• **What this task involves**
From the entries below, copy exactly the lines from the one that contains "exact ho t rfl" through the one that contains "x)) (l : List", both included, and only those.

• **Task input**
-- ==== Sys2Proof/Laws/KeepsShared.lean ====
section
/-! SUPPORT. What every command keeps (State.kept): the operations the meanings share. One lemma per definition that answers with a state. -/

namespace Sys2Proof.Machine

variable {pq : List Instr} {pr : PartRecord × List Bool}

/-! ## Shapes -/

theorem kept_ite {c : Prop} [Decidable c] {a b : State} (ha : a.kept pq pr) (hb : b.kept pq pr) :
    (if c then a else b).kept pq pr := by
  split <;> assumption

theorem kept_mk {x : State}
    {tick : Word64} {wet : Word64} {sent : List Out} {freeCtr : Nat} {nextId : Nat} {sec : Sec} {losses : Nat}
    {poison : List Nat} {slices : Tab Slice} {memCounters : Tab MemCounters} {cistern : Tab (List Line)}
    {cisMiss : List Miss} {cisInq : List Nat} {cisDead : List (Nat × Nat)} {cisCounters : Tab MemCounters}
    {adminHeld : List Instr} {flights : List Access} {issues : List Issue} {walks : List Walk}
    {stackLocal : Nat} {localActive : Nat} {layoutRejected : Bool} {keepCap : Nat} {deadPoison : Bool}
    {capClamped : Bool} {keepSweep : Option KeepSweep} {ctxs : Tab Ctx} {objs : List Obj}
    {kernels : List Kernel} {pendingOrder : List Nat} {ctxEnable : Bool} {ctxActive : Bool} {ctxBase : Nat}
    {ctxBaseActive : Nat} {bar4Base : Nat} {bar4Blocked : Nat} {fns : Tab Fn} {nVf : Nat}
    {ats : List (Nat × Nat)} {invalid : List (Nat × Nat × Nat)} {copyNext : Nat} {tiles : Tab Tile}
    {sluices : List (SluiceId × Sluice)} {lines : Tab EventLine} {sync : Sync} {fab : Fabric} {timed : Timed}
    {power : Power} {gauge : Gauge} {hal : Halnor} {repair : Repair} {hdwk : Tab Headworks}
    (h : x.kept pq pr) :
    State.kept pq pr ⟨x.pending, tick, wet, sent, freeCtr, nextId, x.mod, sec, x.dram, losses, poison, x.hostMem, slices,
      memCounters, cistern, cisMiss, cisInq, cisDead, cisCounters, adminHeld, flights, issues, walks,
      stackLocal, localActive, layoutRejected, keepCap, deadPoison, capClamped, keepSweep, ctxs, objs,
      kernels, pendingOrder, ctxEnable, ctxActive, ctxBase, ctxBaseActive, bar4Base, bar4Blocked, fns, nVf,
      ats, invalid, copyNext, tiles, sluices, lines, sync, fab, timed, power, gauge, hal, repair, hdwk⟩ := h

theorem kept_foldl {β : Type} {f : State → β → State} (hf : ∀ s a, s.kept pq pr → (f s a).kept pq pr)
    (l : List β) : ∀ {s : State}, s.kept pq pr → (l.foldl f s).kept pq pr := by
  induction l with
  | nil => intro s h; exact h
  | cons a r ih => intro s h; exact ih (hf s a h)

theorem kept_getD {o : Option State} {s : State} (ho : ∀ t, o = some t → t.kept pq pr) (h : s.kept pq pr) :
    (o.getD s).kept pq pr := by
  cases o with
  | none => exact h
  | some t => exact ho t rfl

theorem keeps_next {t : State} (h : t.kept pq pr) : answersKept pq pr (.next t) := by
  intro u hu
  cases hu
  exact h

theorem keeps_ite {c : Prop} [Decidable c] {a b : Host.Outcome State Fault Refusal} (ha : answersKept pq pr a)
    (hb : answersKept pq pr b) : answersKept pq pr (if c then a else b) := by
  split <;> assumption

theorem kept_snd {β : Type} {p : β × State} {a : β} {t : State} (e : p = (a, t)) (h : p.2.kept pq pr) :
    t.kept pq pr := by
  subst e
  exact h

theorem kept_fst {β : Type} {p : State × β} {a : β} {t : State} (e : p = (t, a)) (h : p.1.kept pq pr) :
    t.kept pq pr := by
  subst e
  exact h

theorem kept_snd2 {β γ : Type} {p : β × γ × State} {a : β} {b : γ} {t : State} (e : p = (a, b, t))
    (h : p.2.2.kept pq pr) : t.kept pq pr := by
  subst e
  exact h

theorem foldl_keeps {β γ : Type} {P : γ → Prop} {f : γ → β → γ} (hf : ∀ a x, P a → P (f a x)) (l : List β) :
    ∀ {a : γ}, P a → P (l.foldl f a) := by
  induction l with
  | nil => intro a h; exact h
  | cons x r ih => intro a h; exact ih (hf a x h)

theorem ok_of_ite {ε α : Type} {c : Prop} [Decidable c] {e : ε} {r : Except ε α} {x : α}
    (h : (if c then .error e else r) = .ok x) : r = .ok x := by
  split at h
  · cases h
  · exact h

theorem kept_bind {o : Option State} {f : State → Option State} (ho : ∀ t, o = some t → t.kept pq pr)
    (hf : ∀ s, s.kept pq pr → ∀ t, f s = some t → t.kept pq pr) : ∀ t, o.bind f = some t → t.kept pq pr := by
  intro t ht
  cases o with
  | none => cases ht
  | some x => exact hf x (ho x rfl) t ht

theorem State.tickOnce_kept {s : State} (hs : s.kept pq pr) :
    (State.tickOnce s).kept pq pr := by
  unfold State.tickOnce
  repeat' first
    | with_reducible assumption
    | with_reducible apply kept_ite
    | with_reducible apply kept_mk

theorem State.passTicks_kept (n : Nat) : ∀ {s : State}, s.kept pq pr → (State.passTicks n s).kept pq pr := by
  induction n with
  | zero => intro s hs; exact hs
  | succ n ih => intro s hs; exact ih (State.tickOnce_kept hs)

theorem tickUntil_kept {w : Nat} (f : Nat) : ∀ {s : State}, s.kept pq pr → (tickUntil f w s).kept pq pr := by
  induction f with
  | zero => intro s hs; exact hs
  | succ n ih =>
    intro s hs
    unfold tickUntil
    split
    · exact hs
    · exact ih (State.tickOnce_kept hs)

theorem State.waitWet_kept {s : State} {w : Nat} (hs : s.kept pq pr) : (s.waitWet w).kept pq pr :=
  tickUntil_kept _ hs

theorem State.passWet_kept {s : State} {n : Nat} (hs : s.kept pq pr) :
    (State.passWet s n).kept pq pr := by
  unfold State.passWet
  repeat' first
    | with_reducible assumption
    | with_reducible apply State.waitWet_kept

theorem State.setCtx_kept {s : State} {c : Nat} {x : Ctx} (hs : s.kept pq pr) :
    (State.setCtx s c x).kept pq pr := by
  unfold State.setCtx
  repeat' first
    | with_reducible assumption
    | with_reducible apply kept_mk

theorem State.modCtx_kept {s : State} {c : Nat} {f : Ctx → Ctx} (hs : s.kept pq pr) :
    (State.modCtx s c f).kept pq pr := by
  unfold State.modCtx
  repeat' first
    | with_reducible assumption
    | with_reducible apply State.setCtx_kept

theorem State.modFn_kept {s : State} {f : Nat} {g : Fn → Fn} (hs : s.kept pq pr) :
    (State.modFn s f g).kept pq pr := by
  unfold State.modFn
  repeat' first
    | with_reducible assumption
    | with_reducible apply kept_mk

theorem State.emit_kept {s : State} {o : Out} (hs : s.kept pq pr) :
    (State.emit s o).kept pq pr := by
  unfold State.emit
  repeat' first
    | with_reducible assumption
    | with_reducible apply kept_mk

theorem State.sendMsix_kept {s : State} {f : Nat} {e : Nat} (hs : s.kept pq pr) :
    (State.sendMsix s f e).kept pq pr := by
  unfold State.sendMsix
  repeat' first
    | with_reducible assumption
    | with_reducible apply kept_ite
    | with_reducible apply State.modFn_kept
    | with_reducible apply State.emit_kept

theorem State.recordFault_kept {s : State} {c : Nat} {f : FaultRec} (hs : s.kept pq pr) :
    (State.recordFault s c f).kept pq pr := by
  unfold State.recordFault
  repeat' first
    | with_reducible assumption
    | with_reducible apply State.modCtx_kept
    | with_reducible apply State.modFn_kept
    | with_reducible apply State.sendMsix_kept
    | split

theorem State.modQueue_kept {s : State} {c : Nat} {q : Nat} {f : Queue → Queue} (hs : s.kept pq pr) :
    (State.modQueue s c q f).kept pq pr := by
  unfold State.modQueue
  repeat' first
    | with_reducible assumption
    | with_reducible apply State.modCtx_kept

theorem State.stopBlocks_kept {s : State} {c : Nat} (hs : s.kept pq pr) :
    (State.stopBlocks s c).kept pq pr := by
  unfold State.stopBlocks
  repeat' first
    | with_reducible assumption
    | with_reducible apply kept_mk

theorem State.modGauge_kept {s : State} {f : Gauge → Gauge} (hs : s.kept pq pr) :
    (State.modGauge s f).kept pq pr := by
  unfold State.modGauge
  repeat' first
    | with_reducible assumption
    | with_reducible apply kept_mk

theorem State.gaugeAdd_kept {s : State} {src : Nat} {tick : Nat} {late : Bool} {hold : Bool} (hs : s.kept pq pr) :
    (State.gaugeAdd s src tick late hold).kept pq pr := by
  unfold State.gaugeAdd
  repeat' first
    | with_reducible assumption
    | with_reducible apply State.modGauge_kept

theorem State.gaugeRequest_kept {s : State} {src : Nat} {required : Bool} {hold : Bool} (hs : s.kept pq pr) :
    (State.gaugeRequest s src required hold).kept pq pr := by
  unfold State.gaugeRequest
  repeat' first
    | with_reducible assumption
    | with_reducible apply kept_ite
    | with_reducible apply State.emit_kept
    | with_reducible apply State.gaugeAdd_kept

theorem State.takeFault_kept {s : State} {c : Nat} {only : Option Nat} {f : FaultRec} (hs : s.kept pq pr) :
    (State.takeFault s c only f).kept pq pr := by
  unfold State.takeFault
  repeat' first
    | with_reducible assumption
    | with_reducible apply kept_ite
    | with_reducible apply State.recordFault_kept
    | with_reducible apply State.modCtx_kept
    | with_reducible apply State.modQueue_kept
    | with_reducible apply State.stopBlocks_kept
    | with_reducible apply State.gaugeRequest_kept
    | split
    | with_reducible apply kept_mk

theorem State.syncCount_kept {s : State} {k : Nat} {f : SyncCounters → SyncCounters} (hs : s.kept pq pr) :
    (State.syncCount s k f).kept pq pr := by
  unfold State.syncCount
  repeat' first
    | with_reducible assumption
    | with_reducible apply kept_mk

theorem State.modSync_kept {s : State} {f : Sync → Sync} (hs : s.kept pq pr) :
    (State.modSync s f).kept pq pr := by
  unfold State.modSync
  repeat' first
    | with_reducible assumption
    | with_reducible apply kept_mk

theorem State.setSyncObj_kept {s : State} {i : Nat} {x : SyncObj} (hs : s.kept pq pr) :
    (State.setSyncObj s i x).kept pq pr := by
  unfold State.setSyncObj
  repeat' first
    | with_reducible assumption
    | with_reducible apply kept_mk

theorem State.recordOnly_kept {s : State} {c : Nat} {f : FaultRec} (hs : s.kept pq pr) :
    (State.recordOnly s c f).kept pq pr := by
  unfold State.recordOnly
  repeat' first
    | with_reducible assumption
    | with_reducible apply State.modCtx_kept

• **Problem solution**
  | some t => exact ho t rfl

theorem keeps_next {t : State} (h : t.kept pq pr) : answersKept pq pr (.next t) := by
  intro u hu
  cases hu
  exact h

theorem keeps_ite {c : Prop} [Decidable c] {a b : Host.Outcome State Fault Refusal} (ha : answersKept pq pr a)
    (hb : answersKept pq pr b) : answersKept pq pr (if c then a else b) := by
  split <;> assumption

theorem kept_snd {β : Type} {p : β × State} {a : β} {t : State} (e : p = (a, t)) (h : p.2.kept pq pr) :
    t.kept pq pr := by
  subst e
  exact h

theorem kept_fst {β : Type} {p : State × β} {a : β} {t : State} (e : p = (t, a)) (h : p.1.kept pq pr) :
    t.kept pq pr := by
  subst e
  exact h

theorem kept_snd2 {β γ : Type} {p : β × γ × State} {a : β} {b : γ} {t : State} (e : p = (a, b, t))
    (h : p.2.2.kept pq pr) : t.kept pq pr := by
  subst e
  exact h

theorem foldl_keeps {β γ : Type} {P : γ → Prop} {f : γ → β → γ} (hf : ∀ a x, P a → P (f a x)) (l : List β) :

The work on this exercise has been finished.